Turns out the dislodging of the alarm shorted a circuit or two. The bedroom and bath were fine, but the entire front portion of the apartment was not.

I called maintenance - luckily, we had a 24-hour service - and they came out in about 20 minutes. The guy went into the electrical closet, which we’re not permitted to enter, and flipped the switch.

“I think I know what caused the blackout,” I said to him, and he followed me into the kitchen.

They fixed the ceiling, which had no small amount of plaster missing, and the alarm. No charge.

And the cookies were burnt.

I disowned the oven from thence on, and used it only rarely in the two years before I moved to my current place. It traumatized me something fierce.

Actually, when my son is cooking, he needs to follow the recipe exactly. He doesn’t have enough knowledge to experiment yet. I narrowly prevented him from experimenting with the chicken breasts one evening.

He wanted to use cinnamon and cloves instead of garlic and onion powder.

OK this is gross, but hey, I was 14 at the time, vain and refused to wear my glasses…

I was assigned making a sausage casserole for my Mom’s family reunion. OK no problem - We all cook a lot, and she was right downstairs in her office if there was anything freaky.

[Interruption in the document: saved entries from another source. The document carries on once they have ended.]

/-! ### Closing a frame (R332) -/

/-- The frame in reception: the last one, while it is not closed. -/
def SxPort.openFrame (p : SxPort) : Option SxFrame :=
  match p.frames.getLast? with
  | some f => if f.closed.isNone then some f else none
  | none => none

/-- The frame in reception changed. -/
def SxPort.modOpen (p : SxPort) (f : SxFrame → SxFrame) : SxPort :=
  { p with frames := p.frames.modify (p.frames.length - 1) f }

/-- Flags other than LONG and CLEAN keep a frame from being clean (R337). -/
def SxFrame.isClean (f : SxFrame) : Bool := clearBits f.flags 2 == 0

/-- R335, R336, R337: a clean frame is a sample of its port's Plotter source. -/
def State.frameSample (s : State) (n : Nat) (f : SxFrame) : State :=
  match s.camSource n with
  | none => s
  | some i =>
    if s.srcB i 0 1 = 6 then s.ingestFree i f.no f.fs []
    else match f.trig with
      | some (edge, _) =>
        if s.plt.up then s.ingestUsed i ((edge : Int) - s.cfgI 0x0400 i 0x10 4) [] else s
      | none => s

/-- Table 9.2: the frame in reception closes with further flags, at a stamp; `quiet` when the link's loss is the event. A
port that its pipeline does not serve keeps no frame to process (R338). -/
def State.closeFrame (s : State) (n : Nat) (extra : Nat) (stamp : Option Nat) (quiet : Bool) : State :=
  match (s.sxPort n).openFrame with
  | none => s
  | some f =>
    let (at_, s) := s.stampOr stamp
    let f := { f with
      flags := f.flags ||| extra ||| (if extra = 0 && decide (0 < f.surplus) then 2 else 0)
      closed := some (at_, s.chr.tick) }
    let f := { f with flags := f.flags + (if f.isClean then 128 else 0) }
    let s := s.modSx n fun p => if s.served n then p.modOpen fun _ => f else { p with frames := [] }
    let s := s.puts [(R.SXT_PORT_LAST_VLINES n, f.lines.length), (R.SXT_PORT_LAST_FLAGS n, f.flags)]
    let s := if bit f.flags 0 then
        let s := s.bump (R.SXT_PORT_CNT_SHORT n)
        if quiet then s else s.raise 65 [n, f.lines.length]
      else s
    let s := if bit f.flags 1 then (s.bump (R.SXT_PORT_CNT_LONG n)).raise 66 [n, f.surplus] else s
    let s := if bit f.flags 2 then (s.bump (R.SXT_PORT_CNT_TRUNC n)).raise 67 [n, f.lines.length] else s
    let s := if f.errs = 0 then s else s.raise 68 [n, f.errs]
    let s := if bit f.flags 7 then s.frameSample n f else s
    s.pipeStat (n / 2)

/-! ### The link (R329, R330) -/

/-- R341, R345: a camera of a configured pipeline becomes absent. -/
def State.camAbsent (s : State) (n : Nat) : State :=
  let s := s.modSx n fun p => { p with
    ref := [], lastFs := none, frames := p.frames.map fun f => { f with stale := true } }
  let s := if s.has 0x0500 n && s.sxB n 0x21 1 != 0 then s.raise 72 [n, 1] else s
  if s.served n && !(s.sxPort n).lost then (s.modSx n fun p => { p with lost := true }).raise 73 [n, 0] else s

/-- R120, R330: a port follows its supply: OFF without power, which takes its link, TRAINING on power. -/
def State.camSync (s : State) : State :=
  if !s.sxt.up then s
  else (List.range 8).foldl (fun s n =>
    let st := s.get (R.SXT_PORT_STAT_STATE n)
    if !bit s.camOn n && st != 0 then
      let s := s.closeFrame n 1 (some s.now) true
      let s := s.puts [(R.SXT_PORT_STAT_STATE n, 0), (R.SXT_PORT_STAT_GEAR n, 0)]
      if st = 2 then ((s.raise 64 [n, 0]).camAbsent n).resetDomain 7 (some n) else s
    else if bit s.camOn n && st == 0 then s.put (R.SXT_PORT_STAT_STATE n) 1
    else s) s

/-- CAMERA_LINK_LOSS (R120, R330). -/
def execCameraLinkLoss (port : Fin 8) (s : State) : Out :=
  if State.portState s port ≠ 2 then .next s
  else
    let s := State.closeFrame s port 1 (some s.now) true
    .next ((((s.put (R.SXT_PORT_STAT_STATE port) 3).raise 64 [port, 0]).camAbsent port).resetDomain 7 (some port))

/-- CAMERA_TRAINED (R330): TRAINING ends in UP at the gear of the record. -/
def execCameraTrained (port : Fin 8) (s : State) : Out :=
  if State.portState s port ≠ 1 then .next s
  else
    let s := (s.puts [(R.SXT_PORT_STAT_STATE port, 2), (R.SXT_PORT_STAT_GEAR port, State.sxB s port 3 1)]).raise 64 [port, 1]
    .next (if (s.sxPort port).lost then (s.modSx port fun p => { p with lost := false }).raise 73 [port, 1] else s)

/-- CAMERA_RETRAIN (R330): a DOWN port that is enabled trains again. -/
def execCameraRetrain (port : Fin 8) (s : State) : Out :=
  .next (if State.portState s port = 3 then s.put (R.SXT_PORT_STAT_STATE port) 1 else s)

/-! ### Triggers (R335) -/

/-- CAMERA_TRIGGER (R335): the trigger edge of a triggered port. -/
def execCameraTrigger (port : Fin 8) (s : State) : Out :=
  let ft := State.sxB s port 8 2
  if s.sxt.up && State.has s 0x0500 port && bit (State.sxB s port 0 1) 0 && State.portState s port == 2 &&
      s.chr.tick % max 1 ft == State.sxB s port 0x0A 2 then
    let s := s.atPhase (State.sxB s port 0x0C 2)
    .next (s.modSx port fun p => { p with trigs := p.trigs ++ [(s.now, s.chr.tick)], edge := s.now })
  else .next s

Sausage casserole is sausage, macaroni, onions and peppers in a tomato sauce topped with cheese. Quite tasty. And the recipe called for ground black pepper, which we were out of. So, I find an old can of paprika, and a quick shout down to Mom approves it for use, but it’s not as spicy as black pepper so use a tablespoon rather than a teaspoon of it.

Now I didn’t ask WHY it wasn’t as spicy… Turns out that this can of paprika was old… quite old… we’re talking Eisenhower-era here. Mom only used it for the occassional deviled egg. So I shake and shake and barely any paprika comes out. I pry the lid off and the paprika is solid but about a tablespoon of it. I chisel the paprika out and mush it up a bit and mix it into my vat of sausage casserole. I see little specks and dots in the mix and just figure that’s what paprika looks like. And being the good girl I was, I put the container in Mom’s purse to buy more.

At the reunion, the casserole didn’t go over very well. Those little specks? Well, actually they were bugs. Dessicated weevils actually. Figured it out by the remains in the can. So here we are - with about 150 relatives all bringing their best food. And we brought insects in tomato sauce.

Mom made me always wear my glasses after that.